▶ [What needs to be done]:
Only one stretch of the data is wanted: the line containing "dataOf (t.responses.drop s.responses.length) = [decrypt", the line containing "iv .cbc dir m)", and every line between them, copied exactly.

▶ [Provided data]:
####################
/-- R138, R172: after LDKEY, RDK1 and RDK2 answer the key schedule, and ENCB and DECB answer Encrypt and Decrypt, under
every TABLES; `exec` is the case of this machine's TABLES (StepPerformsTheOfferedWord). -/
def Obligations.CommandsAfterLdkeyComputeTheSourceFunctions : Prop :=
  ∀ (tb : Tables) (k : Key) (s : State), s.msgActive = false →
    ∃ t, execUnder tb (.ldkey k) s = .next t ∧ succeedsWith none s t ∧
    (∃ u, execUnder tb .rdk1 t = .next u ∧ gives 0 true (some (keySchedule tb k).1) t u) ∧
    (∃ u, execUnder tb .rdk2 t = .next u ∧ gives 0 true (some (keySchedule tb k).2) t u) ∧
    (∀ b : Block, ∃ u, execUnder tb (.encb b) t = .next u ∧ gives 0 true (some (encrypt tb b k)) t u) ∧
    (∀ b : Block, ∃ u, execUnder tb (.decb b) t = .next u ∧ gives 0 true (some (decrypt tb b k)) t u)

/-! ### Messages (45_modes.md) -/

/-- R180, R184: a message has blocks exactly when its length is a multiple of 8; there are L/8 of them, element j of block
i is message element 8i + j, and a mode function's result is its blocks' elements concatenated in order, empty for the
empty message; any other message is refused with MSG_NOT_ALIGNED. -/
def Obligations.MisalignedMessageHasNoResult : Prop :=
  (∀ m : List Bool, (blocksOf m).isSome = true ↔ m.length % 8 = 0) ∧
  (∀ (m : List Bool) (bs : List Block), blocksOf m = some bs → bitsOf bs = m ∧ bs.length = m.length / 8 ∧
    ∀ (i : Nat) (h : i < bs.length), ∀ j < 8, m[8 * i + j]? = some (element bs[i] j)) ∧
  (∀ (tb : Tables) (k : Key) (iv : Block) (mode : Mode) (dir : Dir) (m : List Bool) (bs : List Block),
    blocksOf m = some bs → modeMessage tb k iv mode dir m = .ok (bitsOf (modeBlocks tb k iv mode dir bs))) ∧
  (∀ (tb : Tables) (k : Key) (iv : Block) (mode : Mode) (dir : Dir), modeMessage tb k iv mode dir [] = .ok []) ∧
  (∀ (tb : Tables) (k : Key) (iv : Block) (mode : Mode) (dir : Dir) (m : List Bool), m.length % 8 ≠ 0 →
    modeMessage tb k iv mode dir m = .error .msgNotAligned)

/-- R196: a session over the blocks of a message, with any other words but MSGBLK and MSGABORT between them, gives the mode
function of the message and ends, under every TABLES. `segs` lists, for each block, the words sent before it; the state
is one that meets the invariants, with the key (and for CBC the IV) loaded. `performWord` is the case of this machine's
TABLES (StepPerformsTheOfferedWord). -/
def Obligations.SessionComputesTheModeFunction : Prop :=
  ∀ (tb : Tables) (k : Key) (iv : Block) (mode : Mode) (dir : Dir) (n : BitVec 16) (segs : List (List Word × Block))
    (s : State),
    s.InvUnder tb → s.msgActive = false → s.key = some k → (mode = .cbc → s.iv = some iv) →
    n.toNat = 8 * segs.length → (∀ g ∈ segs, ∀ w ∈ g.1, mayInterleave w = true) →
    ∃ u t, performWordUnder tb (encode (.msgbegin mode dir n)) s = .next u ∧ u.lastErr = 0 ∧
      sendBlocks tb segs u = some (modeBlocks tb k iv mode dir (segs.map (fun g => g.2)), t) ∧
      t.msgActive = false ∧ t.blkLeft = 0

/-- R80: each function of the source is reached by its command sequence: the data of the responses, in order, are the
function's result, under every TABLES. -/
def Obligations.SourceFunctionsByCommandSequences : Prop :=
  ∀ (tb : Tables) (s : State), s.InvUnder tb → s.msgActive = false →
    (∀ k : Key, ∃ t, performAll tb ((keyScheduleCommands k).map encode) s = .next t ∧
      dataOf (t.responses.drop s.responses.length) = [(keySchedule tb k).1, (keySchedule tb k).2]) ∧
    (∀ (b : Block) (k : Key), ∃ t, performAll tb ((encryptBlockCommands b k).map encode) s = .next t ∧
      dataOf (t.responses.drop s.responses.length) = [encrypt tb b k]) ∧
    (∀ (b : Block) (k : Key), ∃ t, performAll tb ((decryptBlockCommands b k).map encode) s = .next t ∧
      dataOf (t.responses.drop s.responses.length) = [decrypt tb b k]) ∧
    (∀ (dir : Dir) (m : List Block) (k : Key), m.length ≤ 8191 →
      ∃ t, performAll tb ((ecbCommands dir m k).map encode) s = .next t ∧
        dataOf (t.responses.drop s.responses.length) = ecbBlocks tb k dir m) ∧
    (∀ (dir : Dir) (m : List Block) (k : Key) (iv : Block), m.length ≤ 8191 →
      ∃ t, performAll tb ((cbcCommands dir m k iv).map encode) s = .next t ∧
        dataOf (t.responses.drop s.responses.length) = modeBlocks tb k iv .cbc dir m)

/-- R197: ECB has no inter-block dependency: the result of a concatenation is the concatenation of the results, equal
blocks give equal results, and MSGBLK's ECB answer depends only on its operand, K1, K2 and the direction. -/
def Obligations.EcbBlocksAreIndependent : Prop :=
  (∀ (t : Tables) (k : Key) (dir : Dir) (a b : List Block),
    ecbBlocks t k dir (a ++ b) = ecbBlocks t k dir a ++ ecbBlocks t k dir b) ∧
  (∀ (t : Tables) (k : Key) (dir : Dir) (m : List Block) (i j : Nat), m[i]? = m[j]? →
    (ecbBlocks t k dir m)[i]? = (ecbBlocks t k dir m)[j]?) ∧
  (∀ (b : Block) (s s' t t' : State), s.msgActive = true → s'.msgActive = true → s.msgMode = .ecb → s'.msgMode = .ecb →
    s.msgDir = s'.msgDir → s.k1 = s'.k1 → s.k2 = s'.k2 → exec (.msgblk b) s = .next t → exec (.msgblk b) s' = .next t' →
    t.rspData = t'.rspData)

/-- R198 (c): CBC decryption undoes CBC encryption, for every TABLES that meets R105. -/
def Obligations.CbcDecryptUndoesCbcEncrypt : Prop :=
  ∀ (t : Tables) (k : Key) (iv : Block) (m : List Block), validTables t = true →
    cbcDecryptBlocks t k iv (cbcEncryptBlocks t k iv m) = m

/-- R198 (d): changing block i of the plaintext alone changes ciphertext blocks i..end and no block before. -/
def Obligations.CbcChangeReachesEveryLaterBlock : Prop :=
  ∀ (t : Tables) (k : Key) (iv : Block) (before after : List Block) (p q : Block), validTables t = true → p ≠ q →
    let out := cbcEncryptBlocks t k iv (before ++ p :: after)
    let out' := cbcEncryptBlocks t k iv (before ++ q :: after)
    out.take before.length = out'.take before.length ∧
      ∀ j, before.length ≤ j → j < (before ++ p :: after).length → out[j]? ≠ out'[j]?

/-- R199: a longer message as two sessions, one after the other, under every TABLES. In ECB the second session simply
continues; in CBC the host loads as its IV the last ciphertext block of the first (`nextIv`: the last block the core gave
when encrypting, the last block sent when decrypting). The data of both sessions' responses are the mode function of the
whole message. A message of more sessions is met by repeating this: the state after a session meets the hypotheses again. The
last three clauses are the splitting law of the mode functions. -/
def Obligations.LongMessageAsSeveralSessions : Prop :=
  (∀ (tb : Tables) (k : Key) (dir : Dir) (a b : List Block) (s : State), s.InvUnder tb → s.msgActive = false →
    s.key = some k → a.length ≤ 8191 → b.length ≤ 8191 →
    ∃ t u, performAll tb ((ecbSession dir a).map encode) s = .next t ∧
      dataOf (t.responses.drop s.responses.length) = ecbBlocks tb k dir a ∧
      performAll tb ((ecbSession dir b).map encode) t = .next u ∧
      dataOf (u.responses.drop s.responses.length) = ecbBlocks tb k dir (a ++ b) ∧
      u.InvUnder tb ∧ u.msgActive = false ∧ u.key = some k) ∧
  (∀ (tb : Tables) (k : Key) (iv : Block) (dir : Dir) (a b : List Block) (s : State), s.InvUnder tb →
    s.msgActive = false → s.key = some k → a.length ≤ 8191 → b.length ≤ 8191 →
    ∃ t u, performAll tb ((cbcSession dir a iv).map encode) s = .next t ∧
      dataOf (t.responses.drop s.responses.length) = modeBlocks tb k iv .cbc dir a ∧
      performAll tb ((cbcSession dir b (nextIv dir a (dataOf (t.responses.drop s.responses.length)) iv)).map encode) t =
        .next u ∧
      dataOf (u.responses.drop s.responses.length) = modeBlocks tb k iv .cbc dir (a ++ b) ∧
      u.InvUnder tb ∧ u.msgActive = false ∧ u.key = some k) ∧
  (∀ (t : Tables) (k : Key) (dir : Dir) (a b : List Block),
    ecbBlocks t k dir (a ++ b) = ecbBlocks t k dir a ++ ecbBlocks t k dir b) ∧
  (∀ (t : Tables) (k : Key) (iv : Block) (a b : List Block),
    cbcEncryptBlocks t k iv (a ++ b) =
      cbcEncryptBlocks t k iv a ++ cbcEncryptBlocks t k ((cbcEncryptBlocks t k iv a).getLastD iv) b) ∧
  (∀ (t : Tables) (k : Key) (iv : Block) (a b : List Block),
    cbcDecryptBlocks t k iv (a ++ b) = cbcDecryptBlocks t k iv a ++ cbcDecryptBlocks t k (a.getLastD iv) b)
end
####################
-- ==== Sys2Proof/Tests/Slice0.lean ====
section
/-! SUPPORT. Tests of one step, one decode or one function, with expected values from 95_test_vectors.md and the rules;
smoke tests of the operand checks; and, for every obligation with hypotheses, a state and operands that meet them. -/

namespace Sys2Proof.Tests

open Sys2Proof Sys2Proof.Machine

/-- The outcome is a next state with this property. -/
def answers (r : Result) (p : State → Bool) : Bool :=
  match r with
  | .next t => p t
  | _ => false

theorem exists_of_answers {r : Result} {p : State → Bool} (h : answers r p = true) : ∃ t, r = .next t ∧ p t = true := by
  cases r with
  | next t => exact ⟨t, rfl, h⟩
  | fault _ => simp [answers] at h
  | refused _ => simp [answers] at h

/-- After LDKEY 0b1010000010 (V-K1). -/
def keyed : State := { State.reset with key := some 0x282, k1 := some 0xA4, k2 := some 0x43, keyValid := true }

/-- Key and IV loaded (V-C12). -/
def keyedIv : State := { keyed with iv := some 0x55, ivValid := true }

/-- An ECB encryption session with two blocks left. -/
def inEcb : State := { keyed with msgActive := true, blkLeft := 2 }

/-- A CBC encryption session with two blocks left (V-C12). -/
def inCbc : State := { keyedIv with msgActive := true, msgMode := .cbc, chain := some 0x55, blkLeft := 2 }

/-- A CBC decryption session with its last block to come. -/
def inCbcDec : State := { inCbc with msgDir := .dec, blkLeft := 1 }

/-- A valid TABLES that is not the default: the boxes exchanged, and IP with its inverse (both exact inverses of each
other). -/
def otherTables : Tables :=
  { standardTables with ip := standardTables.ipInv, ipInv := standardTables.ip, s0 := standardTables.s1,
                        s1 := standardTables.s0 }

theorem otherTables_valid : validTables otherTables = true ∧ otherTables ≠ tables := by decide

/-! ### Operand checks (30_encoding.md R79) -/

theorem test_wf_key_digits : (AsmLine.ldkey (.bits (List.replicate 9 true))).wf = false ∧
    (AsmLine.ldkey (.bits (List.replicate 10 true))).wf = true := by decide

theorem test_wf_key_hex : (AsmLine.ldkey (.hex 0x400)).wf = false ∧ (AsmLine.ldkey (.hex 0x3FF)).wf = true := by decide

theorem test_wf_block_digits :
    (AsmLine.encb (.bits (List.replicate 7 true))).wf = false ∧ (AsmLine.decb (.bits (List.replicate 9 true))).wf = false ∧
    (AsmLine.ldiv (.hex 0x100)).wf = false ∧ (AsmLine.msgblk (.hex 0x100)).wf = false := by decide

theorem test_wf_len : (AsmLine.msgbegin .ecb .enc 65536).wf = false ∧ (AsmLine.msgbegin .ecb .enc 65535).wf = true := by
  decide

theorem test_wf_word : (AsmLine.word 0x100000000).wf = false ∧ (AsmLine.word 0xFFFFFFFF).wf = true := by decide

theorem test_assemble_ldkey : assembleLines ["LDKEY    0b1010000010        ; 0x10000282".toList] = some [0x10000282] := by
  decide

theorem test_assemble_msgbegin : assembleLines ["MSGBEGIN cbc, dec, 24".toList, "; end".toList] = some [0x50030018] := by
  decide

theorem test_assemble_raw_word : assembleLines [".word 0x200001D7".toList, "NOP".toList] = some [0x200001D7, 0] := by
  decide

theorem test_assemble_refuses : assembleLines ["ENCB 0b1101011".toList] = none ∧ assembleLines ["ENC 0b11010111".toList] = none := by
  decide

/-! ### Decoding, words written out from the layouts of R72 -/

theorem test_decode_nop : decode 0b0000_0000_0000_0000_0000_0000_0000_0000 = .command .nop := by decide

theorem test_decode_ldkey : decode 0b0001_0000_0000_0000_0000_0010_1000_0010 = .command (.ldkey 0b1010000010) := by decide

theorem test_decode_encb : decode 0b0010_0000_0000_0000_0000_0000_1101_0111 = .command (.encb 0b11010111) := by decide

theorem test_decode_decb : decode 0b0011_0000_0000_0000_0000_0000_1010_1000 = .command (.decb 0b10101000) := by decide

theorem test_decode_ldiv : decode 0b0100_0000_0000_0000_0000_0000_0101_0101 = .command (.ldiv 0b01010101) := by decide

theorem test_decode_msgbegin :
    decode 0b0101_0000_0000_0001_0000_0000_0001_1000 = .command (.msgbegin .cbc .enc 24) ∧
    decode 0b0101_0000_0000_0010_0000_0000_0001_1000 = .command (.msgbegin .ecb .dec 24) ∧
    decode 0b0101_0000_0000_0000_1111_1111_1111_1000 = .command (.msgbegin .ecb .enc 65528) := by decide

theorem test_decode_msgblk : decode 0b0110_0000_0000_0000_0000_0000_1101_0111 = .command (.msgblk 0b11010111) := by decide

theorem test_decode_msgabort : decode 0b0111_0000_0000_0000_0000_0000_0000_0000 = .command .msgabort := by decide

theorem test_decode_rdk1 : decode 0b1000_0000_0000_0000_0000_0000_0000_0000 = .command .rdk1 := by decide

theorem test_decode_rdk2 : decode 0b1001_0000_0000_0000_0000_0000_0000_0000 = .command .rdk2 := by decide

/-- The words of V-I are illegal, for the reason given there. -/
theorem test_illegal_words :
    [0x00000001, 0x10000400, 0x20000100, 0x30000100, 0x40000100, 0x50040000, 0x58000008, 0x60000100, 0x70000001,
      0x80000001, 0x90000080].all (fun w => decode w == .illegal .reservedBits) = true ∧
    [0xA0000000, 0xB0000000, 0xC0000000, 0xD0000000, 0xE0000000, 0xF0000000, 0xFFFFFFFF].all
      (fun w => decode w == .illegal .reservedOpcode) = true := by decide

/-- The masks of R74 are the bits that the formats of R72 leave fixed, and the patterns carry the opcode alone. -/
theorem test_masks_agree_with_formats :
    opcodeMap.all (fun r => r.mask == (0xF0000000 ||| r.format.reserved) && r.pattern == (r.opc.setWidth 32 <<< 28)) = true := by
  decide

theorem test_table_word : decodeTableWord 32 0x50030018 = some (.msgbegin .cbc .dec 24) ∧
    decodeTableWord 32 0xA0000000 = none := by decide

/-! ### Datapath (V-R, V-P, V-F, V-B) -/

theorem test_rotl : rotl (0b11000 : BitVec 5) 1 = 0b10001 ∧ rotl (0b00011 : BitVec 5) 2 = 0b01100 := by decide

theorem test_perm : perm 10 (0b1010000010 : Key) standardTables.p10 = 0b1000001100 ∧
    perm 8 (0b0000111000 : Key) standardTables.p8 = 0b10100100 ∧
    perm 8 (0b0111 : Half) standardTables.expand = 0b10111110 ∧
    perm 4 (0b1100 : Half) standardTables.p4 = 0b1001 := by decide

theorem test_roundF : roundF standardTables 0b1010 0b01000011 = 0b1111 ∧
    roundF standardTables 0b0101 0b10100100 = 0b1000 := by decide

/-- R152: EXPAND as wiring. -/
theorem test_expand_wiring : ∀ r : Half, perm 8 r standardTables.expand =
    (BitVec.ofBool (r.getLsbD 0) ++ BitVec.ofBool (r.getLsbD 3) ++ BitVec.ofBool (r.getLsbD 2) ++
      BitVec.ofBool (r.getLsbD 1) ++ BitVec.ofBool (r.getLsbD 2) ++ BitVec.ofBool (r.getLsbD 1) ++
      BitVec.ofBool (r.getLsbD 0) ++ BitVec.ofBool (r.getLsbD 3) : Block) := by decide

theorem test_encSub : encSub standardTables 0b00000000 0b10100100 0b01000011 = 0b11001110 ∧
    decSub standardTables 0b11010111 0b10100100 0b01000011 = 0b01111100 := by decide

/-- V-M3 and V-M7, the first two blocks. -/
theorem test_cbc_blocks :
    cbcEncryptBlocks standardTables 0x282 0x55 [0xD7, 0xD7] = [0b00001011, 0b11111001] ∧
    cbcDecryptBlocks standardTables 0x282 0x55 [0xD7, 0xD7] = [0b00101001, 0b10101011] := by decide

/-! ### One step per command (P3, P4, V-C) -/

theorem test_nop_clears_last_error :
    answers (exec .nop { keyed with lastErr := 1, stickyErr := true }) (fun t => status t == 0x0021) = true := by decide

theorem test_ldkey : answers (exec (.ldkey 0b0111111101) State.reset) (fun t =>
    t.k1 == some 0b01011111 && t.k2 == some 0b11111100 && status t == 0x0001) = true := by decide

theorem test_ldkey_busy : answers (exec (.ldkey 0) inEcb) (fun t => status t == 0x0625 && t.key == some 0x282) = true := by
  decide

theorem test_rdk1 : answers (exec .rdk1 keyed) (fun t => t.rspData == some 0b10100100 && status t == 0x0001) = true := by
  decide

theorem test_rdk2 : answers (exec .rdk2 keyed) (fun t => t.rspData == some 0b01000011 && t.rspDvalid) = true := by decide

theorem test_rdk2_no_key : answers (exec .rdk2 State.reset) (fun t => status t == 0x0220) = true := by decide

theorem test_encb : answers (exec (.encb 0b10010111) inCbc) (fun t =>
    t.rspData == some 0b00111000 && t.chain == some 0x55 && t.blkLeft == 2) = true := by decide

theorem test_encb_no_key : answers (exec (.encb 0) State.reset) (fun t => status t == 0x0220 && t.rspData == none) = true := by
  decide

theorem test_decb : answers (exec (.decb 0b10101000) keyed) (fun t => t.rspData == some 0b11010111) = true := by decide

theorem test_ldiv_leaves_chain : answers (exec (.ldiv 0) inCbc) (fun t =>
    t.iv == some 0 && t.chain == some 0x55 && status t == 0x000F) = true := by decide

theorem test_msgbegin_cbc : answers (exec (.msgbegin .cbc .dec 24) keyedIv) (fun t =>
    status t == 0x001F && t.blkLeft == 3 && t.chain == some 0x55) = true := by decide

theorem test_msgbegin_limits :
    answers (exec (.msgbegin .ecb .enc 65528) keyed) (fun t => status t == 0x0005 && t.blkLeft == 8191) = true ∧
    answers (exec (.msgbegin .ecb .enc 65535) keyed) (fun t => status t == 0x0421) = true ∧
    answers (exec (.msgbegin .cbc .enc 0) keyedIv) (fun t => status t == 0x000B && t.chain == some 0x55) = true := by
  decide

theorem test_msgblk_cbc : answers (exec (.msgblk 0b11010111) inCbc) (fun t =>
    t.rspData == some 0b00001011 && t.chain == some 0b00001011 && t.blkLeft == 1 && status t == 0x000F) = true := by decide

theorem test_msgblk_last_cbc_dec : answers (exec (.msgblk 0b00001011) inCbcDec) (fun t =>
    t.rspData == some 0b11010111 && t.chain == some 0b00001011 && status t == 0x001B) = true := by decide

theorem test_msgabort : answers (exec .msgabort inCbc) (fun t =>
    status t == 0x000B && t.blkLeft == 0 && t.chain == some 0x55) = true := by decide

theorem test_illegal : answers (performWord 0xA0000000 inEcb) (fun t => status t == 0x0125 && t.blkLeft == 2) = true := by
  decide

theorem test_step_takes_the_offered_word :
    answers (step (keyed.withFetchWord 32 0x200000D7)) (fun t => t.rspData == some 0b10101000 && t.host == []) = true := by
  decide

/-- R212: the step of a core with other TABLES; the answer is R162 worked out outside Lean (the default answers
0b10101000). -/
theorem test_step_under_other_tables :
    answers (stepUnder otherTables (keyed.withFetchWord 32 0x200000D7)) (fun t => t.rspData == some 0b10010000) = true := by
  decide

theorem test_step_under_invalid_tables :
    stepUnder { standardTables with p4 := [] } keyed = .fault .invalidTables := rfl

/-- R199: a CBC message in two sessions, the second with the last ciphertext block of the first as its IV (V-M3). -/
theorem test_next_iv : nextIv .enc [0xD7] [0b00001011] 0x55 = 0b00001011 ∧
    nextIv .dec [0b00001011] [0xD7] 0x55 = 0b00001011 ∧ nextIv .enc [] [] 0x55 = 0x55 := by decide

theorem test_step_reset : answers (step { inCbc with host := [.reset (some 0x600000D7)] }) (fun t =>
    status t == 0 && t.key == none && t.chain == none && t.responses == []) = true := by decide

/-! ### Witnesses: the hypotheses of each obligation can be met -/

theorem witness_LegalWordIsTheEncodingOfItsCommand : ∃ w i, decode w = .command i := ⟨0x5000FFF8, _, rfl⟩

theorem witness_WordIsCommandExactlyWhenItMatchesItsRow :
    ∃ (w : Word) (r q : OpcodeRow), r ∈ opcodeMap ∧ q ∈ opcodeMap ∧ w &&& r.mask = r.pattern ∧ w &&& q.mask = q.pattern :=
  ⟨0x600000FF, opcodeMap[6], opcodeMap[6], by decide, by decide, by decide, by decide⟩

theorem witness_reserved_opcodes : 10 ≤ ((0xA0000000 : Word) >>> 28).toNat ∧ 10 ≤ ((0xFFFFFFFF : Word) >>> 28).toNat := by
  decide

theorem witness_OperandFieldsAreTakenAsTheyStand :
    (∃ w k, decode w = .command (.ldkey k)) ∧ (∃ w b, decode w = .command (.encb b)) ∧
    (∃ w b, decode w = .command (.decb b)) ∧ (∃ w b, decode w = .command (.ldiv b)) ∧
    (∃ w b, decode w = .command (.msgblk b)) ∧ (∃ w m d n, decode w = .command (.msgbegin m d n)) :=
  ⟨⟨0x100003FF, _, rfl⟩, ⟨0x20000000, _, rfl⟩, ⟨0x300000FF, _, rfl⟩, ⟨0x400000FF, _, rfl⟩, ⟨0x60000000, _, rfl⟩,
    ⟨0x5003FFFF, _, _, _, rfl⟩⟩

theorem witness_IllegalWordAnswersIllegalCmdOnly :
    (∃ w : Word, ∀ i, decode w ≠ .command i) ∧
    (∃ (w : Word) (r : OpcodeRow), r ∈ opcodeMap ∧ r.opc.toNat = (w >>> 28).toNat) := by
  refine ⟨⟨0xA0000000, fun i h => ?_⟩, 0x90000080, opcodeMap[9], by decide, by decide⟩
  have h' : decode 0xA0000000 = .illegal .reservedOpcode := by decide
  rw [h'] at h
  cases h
####################
▶ [Solution for this task]:
      dataOf (t.responses.drop s.responses.length) = [decrypt tb b k]) ∧
    (∀ (dir : Dir) (m : List Block) (k : Key), m.length ≤ 8191 →
      ∃ t, performAll tb ((ecbCommands dir m k).map encode) s = .next t ∧
        dataOf (t.responses.drop s.responses.length) = ecbBlocks tb k dir m) ∧
    (∀ (dir : Dir) (m : List Block) (k : Key) (iv : Block), m.length ≤ 8191 →
      ∃ t, performAll tb ((cbcCommands dir m k iv).map encode) s = .next t ∧
        dataOf (t.responses.drop s.responses.length) = modeBlocks tb k iv .cbc dir m)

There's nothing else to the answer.